The angle of inclination $α$ of the ellipse major axis (blue dashed straight line) with respect to the $x$–axis also depends on $σ_x$, $σ_y$ and $ρ_{xy}$:

$$\alpha = {1}/{2} \cdot {\rm arctan } \ ( 2 \cdot \rho_{xy} \cdot \frac {\sigma_x \cdot \sigma_y}{\sigma_x^2 - \sigma_y^2}).$$

The (red solid) correlation line $y = K(x)$ of a Gaussian random variable always lies below the (blue dashed) ellipse major axis.
$K(x)$ can also be constructed geometrically from the intersection of the contour lines and their vertical tangents, as indicated in green in the sketches above.

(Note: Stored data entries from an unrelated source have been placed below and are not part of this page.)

-- ==== Sys2Proof/Tests/Slice0.lean ====
section
/-! SUPPORT. Tests: every check of WellFormed refuses an ill-formed term; words written out from the encodings of the spec decode to their
instructions; single steps give the results that the spec's tables and examples give; and for each statement with hypotheses a state and
operands that meet them. -/

namespace Sys2Proof.Tests

open Sys2Proof.Machine Sys2Proof.Claims

set_option Elab.async false
set_option maxRecDepth 100000

/-! Ill-formed terms, one for each check (R34, R36, R40, R42). -/

theorem test_pattern_refused : Instr.check (.mxas 6 0 0 0 1) = some .sparsePatternUnsupported := by decide
theorem test_rounding_refused : Instr.check (.copy 2 5 7 6) = some .reservedRounding := by decide
theorem test_rounding_float_refused : Instr.check (.faddS 1 2 5 3) = some .reservedRounding := by decide
theorem test_csr_refused : Instr.check (.csrrw 0x8C2 1 2) = some .reservedField := by decide
theorem test_stream_field_refused : Instr.check (.scfgw 8 1 0) = some .reservedField := by decide
theorem test_port_refused : Instr.check (.sfree 4) = some .reservedField := by decide
theorem test_vector_field_refused : Instr.check (.vld 0 5 16) = some .reservedField := by decide
theorem test_predicate_field_refused : Instr.check (.vceq 0 0 0 1 2 2 0) = some .reservedField := by decide
theorem test_accumulator_field_refused : Instr.check (.mxz 2 0) = some .reservedField := by decide
theorem test_bond_field_refused : Instr.check (.bset 1 16) = some .reservedField := by decide
theorem test_format_field_refused : Instr.check (.psetf 0x0D 0 6 5) = some .reservedField := by decide
theorem test_aperture_field_refused : Instr.check (.aperw 0x50 1) = some .reservedField := by decide

/-! Words of the base set and of F, bit by bit from R31 and the standard formats, then the words that the spec works out. -/

theorem test_word_addi : decode 0x00500093 = .ok (.addi 5 0 1) := by decide
theorem test_word_add : decode 0x002081B3 = .ok (.add 2 1 3) := by decide
theorem test_word_lui : decode 0x123452B7 = .ok (.lui 0x12345 5) := by decide
theorem test_word_ld : decode 0x0081B283 = .ok (.ld 8 3 5) := by decide
theorem test_word_sd : decode 0xFE51BC23 = .ok (.sd 0xFF8 5 3) := by decide
theorem test_word_jal : decode 0x008000EF = .ok (.jal 4 1) := by decide
theorem test_word_beq : decode 0xFE208EE3 = .ok (.beq 0xFFE 2 1) := by decide
theorem test_word_mul : decode 0x022081B3 = .ok (.mul 2 1 3) := by decide
theorem test_word_csrrw : decode 0x003111F3 = .ok (.csrrw 3 2 3) := by decide
theorem test_word_ecall : decode 0x00000073 = .ok .ecall := by decide
theorem test_word_amoadd : decode 0x0020A1AF = .ok (.amoaddW 0 0 2 1 3) := by decide
theorem test_word_fadd : decode 0x002081D3 = .ok (.faddS 2 1 0 3) := by decide
theorem test_word_fmadd : decode 0x202081C3 = .ok (.fmaddS 4 2 1 0 3) := by decide
theorem test_word_cvt : decode 0x0221125B = .ok (.cvt 1 2 2 4) := by decide
theorem test_word_vceq : decode 0x7010412B = .ok (.vceq 0 0 0 4 1 0 2) := by decide
theorem test_word_sbind : decode 0x1020800B = .ok (.sbind 2 1 0) := by decide
theorem test_word_rpti : decode 0x3801800B = .ok (.rpti 0 3 0) ∧ decode 0x381F808B = .ok (.rpti 1 31 1) := by decide
theorem test_word_order : decode 0x1893228B = .ok (.ldAcq 0 0 9 6 5) ∧ decode 0x3004238B = .ok (.barr 0 8 7) := by decide
theorem test_word_queue : decode 0x2863B28B = .ok (.qpush 0 0 6 7 5) ∧ decode 0x3803B40B = .ok (.qpop 0 7 8) := by decide
theorem test_word_rings : decode 0x0062E1DB = .ok (.rcfg 0 0 6 5 3) := by decide
theorem test_word_rpop : decode 0x100163DB = .ok (.rpop 2 7) := by decide
theorem test_word_system : decode 0x2800600B = .ok .wfm ∧ decode 0x3000600B = .ok .dhalt ∧ decode 0x1800528B = .ok (.rdref 5) := by decide
theorem test_word_pointers : decode 0x0242F30B = .ok (.psetf 0x02 0 5 6) ∧ decode 0xF023738B = .ok (.paddi 0xF0 0 6 7) := by decide
/-- A register field of RCFG above 15 is reserved (R34). -/
theorem test_word_refused : decode 0x0062E9DB = .error .reservedField := by decide
/-- bits 1:0 other than 0b11 are no instruction (R30). -/
theorem test_word_short : decode 0x00500090 = .error .illegalOpcode := by decide
theorem test_table_word : decodeTableWord 32 0x00500093 = some (.addi 5 0 1) := by decide

/-! The state that the single steps and the witnesses start from. -/

/-- A user launch firing on core 0 whose next word is ADDI x1, x0, 5, with a scratch allotment of one unit (notes/assumptions/22.md). -/
def base : State := State.reset.withFetchWord 32 0x00500093
/-- Its own-cluster window, private data and a place of mapped device memory. -/
def own : Word := 0xFFFFE0000000
def data : Word := 0xFFFFF0000E00
def glob : Word := 0x4000

/-- The state with an x register set. -/
def xset (s : State) (r : Nat) (v : Word) : State := s.modCtx fun x => { x with x := Tab.set x.x r v }
/-- The state with an f register set. -/
def fset (s : State) (r : Nat) (v : Word) : State := s.modCtx fun x => { x with f := Tab.set x.f r v }
/-- The state with its running firing changed. -/
def firing (s : State) (f : Firing → Firing) : State := s.modCtx fun x => { x with fir := f x.fir }
/-- A supervisor handler firing and a user handler firing. -/
def sup : State := firing base fun f => { f with sup := true, kind := 1 }
def hand : State := firing base fun f => { f with kind := 1 }
/-- An H firing over the L firing. -/
def high : State := base.modCore 0 fun c => { c with h := { c.l with fir := { c.l.fir with kind := 1 } } }
/-- A property of the state that an outcome goes on in. -/
def after (o : Host.Outcome State Fault Refusal) (p : State → Bool) : Bool :=
  match o with
  | .next t => p t
  | _ => false

/-- A state without streams, empty registers and producers has every register ready. -/
theorem ready_of {s : State} (h1 : s.ls.ports = []) (h2 : s.ctx.empty = []) (h3 : s.ctx.pend = []) (srcs dsts : List Nat) : Ready s srcs dsts :=
  ⟨fun _ _ => .inr ⟨by simp [State.portOf, h1], by simp [h2]⟩, fun _ _ => .inr ⟨by simp [State.portOf, h1], by simp [h3]⟩⟩
/-- The same of a core whose L context, or H context, is in play. -/
theorem ready_x {s : State} (h2 : s.ctx.empty = []) (h3 : s.ctx.pend = []) (srcs dsts : List (BitVec 5)) : Ready s (srcs.map xr) (dsts.map xr) := by
  have hx : ∀ r : BitVec 5, s.portOf (xr r / 256) (xr r % 256) = none := fun r => by
    have : xr r / 256 = 0 := Nat.div_eq_of_lt (by unfold xr; omega)
    rw [this]; exact Laws.portOf_x _ _
  refine ⟨fun r hr => ?_, fun r hr => ?_⟩ <;> obtain ⟨q, _, rfl⟩ := List.mem_map.1 hr
  · exact .inr ⟨hx q, by simp [h2]⟩
  · exact .inr ⟨hx q, by simp [h3]⟩

theorem base_ready (srcs dsts : List Nat) : Ready base srcs dsts := ready_of (by decide) (by decide) (by decide) srcs dsts

/-- The step of a word placed where the next step fetches: ADDI x1, x0, 5 runs and the pc goes on. -/
theorem test_step_addi : after (step base) (fun t => X t 1 == 5 && (t.coreAt 0).l.pc == 0x100004 && (t.coreAt 0).instret == 1) = true := by decide
/-- An illegal word takes ILLEGAL_OPCODE, and with no fault handler registered the group is killed (R42, R314). -/
theorem test_step_illegal : after (step (State.reset.withFetchWord 32 0)) (fun t => (t.groupAt 1).st == 5) = true := by decide

/-! Witnesses: the integer, float, load and store statements. -/

/-- IntegerArithmetic: every register ready; x0 as destination; the division corners. -/
theorem witness_IntegerArithmetic : Ready base [xr 31, xr 1] [xr 0] ∧ Ready base [xr 0] [xr 31]
    ∧ X (xset base 1 (BitVec.intMin 64)) 1 = BitVec.intMin 64 ∧ X (xset base 2 (-1)) 2 = -1 ∧ X base 2 = 0 :=
  ⟨base_ready _ _, base_ready _ _, by decide, by decide, by decide⟩

/-- JumpForms: a target whose bit 1 is clear and one whose bit 1 is set, a condition that holds and one that does not. -/
theorem witness_JumpForms : Ready base [xr 1, xr 2] [xr 0] ∧ (base.ctx.pc + ((4 : BitVec 20) ++ (0 : BitVec 1)).signExtend 64).getLsbD 1 = false
    ∧ (base.ctx.pc + ((1 : BitVec 20) ++ (0 : BitVec 1)).signExtend 64).getLsbD 1 = true
    ∧ ((X (xset base 1 6) 1 + (0 : BitVec 12).signExtend 64) &&& 0x00FFFFFFFFFFFFFE).getLsbD 1 = true ∧ X base 1 = X base 2 ∧ X (xset base 1 6) 1 ≠ X base 2 :=
  ⟨base_ready _ _, by decide, by decide, by decide, by decide, by decide⟩

/-- FloatArithmetic, FloatPlain: a rounding mode from rm, one from frm, none; L and H contexts; a landing. -/
theorem witness_FloatArithmetic : Idle base ∧ Rounding base 0 = some .rne ∧ Rounding base 7 = some .rne ∧ Rounding base 5 = none
    ∧ Rounding (base.modCtx fun x => { x with fcsr := 0xA0 }) 7 = none ∧ Named base [31] ∧ Ready base [fr 31, fr 1] [fr 0]
    ∧ Idle high ∧ Named high [7] ∧ high.me.inH = true := by
  refine ⟨by unfold Idle; decide, by decide, by decide, by decide, by decide, fun h => absurd h (by decide), base_ready _ _, by unfold Idle; decide,
    fun _ r hr => ?_, by decide⟩
  simp only [List.mem_singleton] at hr
  subst hr
  decide
/-- FloatDivideLater: a producer of f3 that has its value lands. -/
theorem witness_FloatDivideLater :
    ((base.modCtx fun x => { x with pend := [{ id := 9, reg := fr 3, val := 5, fl := 1, div := true }], empty := [fr 3] }).coreAt 0 |>.ctxAt false).pend.find?
      (fun p => p.reg == fr 3 && p.wait == 0) = some { id := 9, reg := fr 3, val := 5, fl := 1, div := true } := by decide
/-- FloatConversions, FloatNan: a NaN, an infinity, a value. -/
theorem witness_FloatPlain : fp32.decode 0x7FC00000 = .nan false ∧ fp32.decode 0xFF800000 = .inf true ∧ (∃ m e, fp32.decode 0x3F800000 = .fin false m e)
    ∧ fp32.decode (fp32.fadd .rne 0x7F800000 0xFF800000).1 = .nan false ∧ ∀ q, fp32.decode 0x3F800000 ≠ .nan q := by
  refine ⟨by decide, by decide, ⟨_, _, rfl⟩, by decide, fun q => by cases q <;> decide⟩

/-- What a computation that completes answers, as a check. -/
def gives {α : Type} (r : Except Cause α) (p : α → Bool) : Bool :=
  match r with
  | .ok a => p a
  | .error _ => false
theorem of_gives {α : Type} [DecidableEq α] {r : Except Cause α} {a : α} (h : gives r (fun b => decide (b = a)) = true) : r = .ok a := by
  cases r with
  | error e => cases h
  | ok b => exact congrArg Except.ok (of_decide_eq_true h)
/-- An access to a place without translation passes the checks. -/
theorem reached_at {s : State} {p : Word} {n : Nat} {k : AKind} {l : Loc}
    (h : gives (s.reach s.org p n k) (fun b => decide (b = ({ spot := .flat l }, s))) = true) : Reached s p n k (.flat l) s := ⟨false, of_gives h⟩
/-- What an access that passes its checks reaches. -/
theorem reached_of {s : State} {p : Word} {n : Nat} {k : AKind} {sp : Spot}
    (h : (match s.reach s.org p n k with | .ok r => r.1.spot == sp | .error _ => false) = true) : ∃ s1, Reached s p n k sp s1 := by
  cases hr : s.reach s.org p n k with
  | error e => simp [hr] at h
  | ok r =>
    obtain ⟨⟨sp', c⟩, s1⟩ := r
    simp only [hr, beq_iff_eq] at h
    subst h
    exact ⟨s1, c, hr⟩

More information on this topic is provided in the (German language) learning video

"Gaußsche 2D-Zufallsgrößen" ⇒ "Two-dimensional Gaussian random variables".

Part 1: Gaussian random variables without statistical bindings,
Part 2: Gaussian random variables with statistical bindings.

Rotation of the coordinate system

For some tasks it is advantageous to rotate the coordinate system, as indicated in the following graphic:

To rotate the coordinate system

The $(ξ, η)$ coordinate system is rotated with respect to the original $(x, y)$ system by the angle $β$.
In contrast, $α$ denotes the angle between the ellipse major axis and the $x$–axis.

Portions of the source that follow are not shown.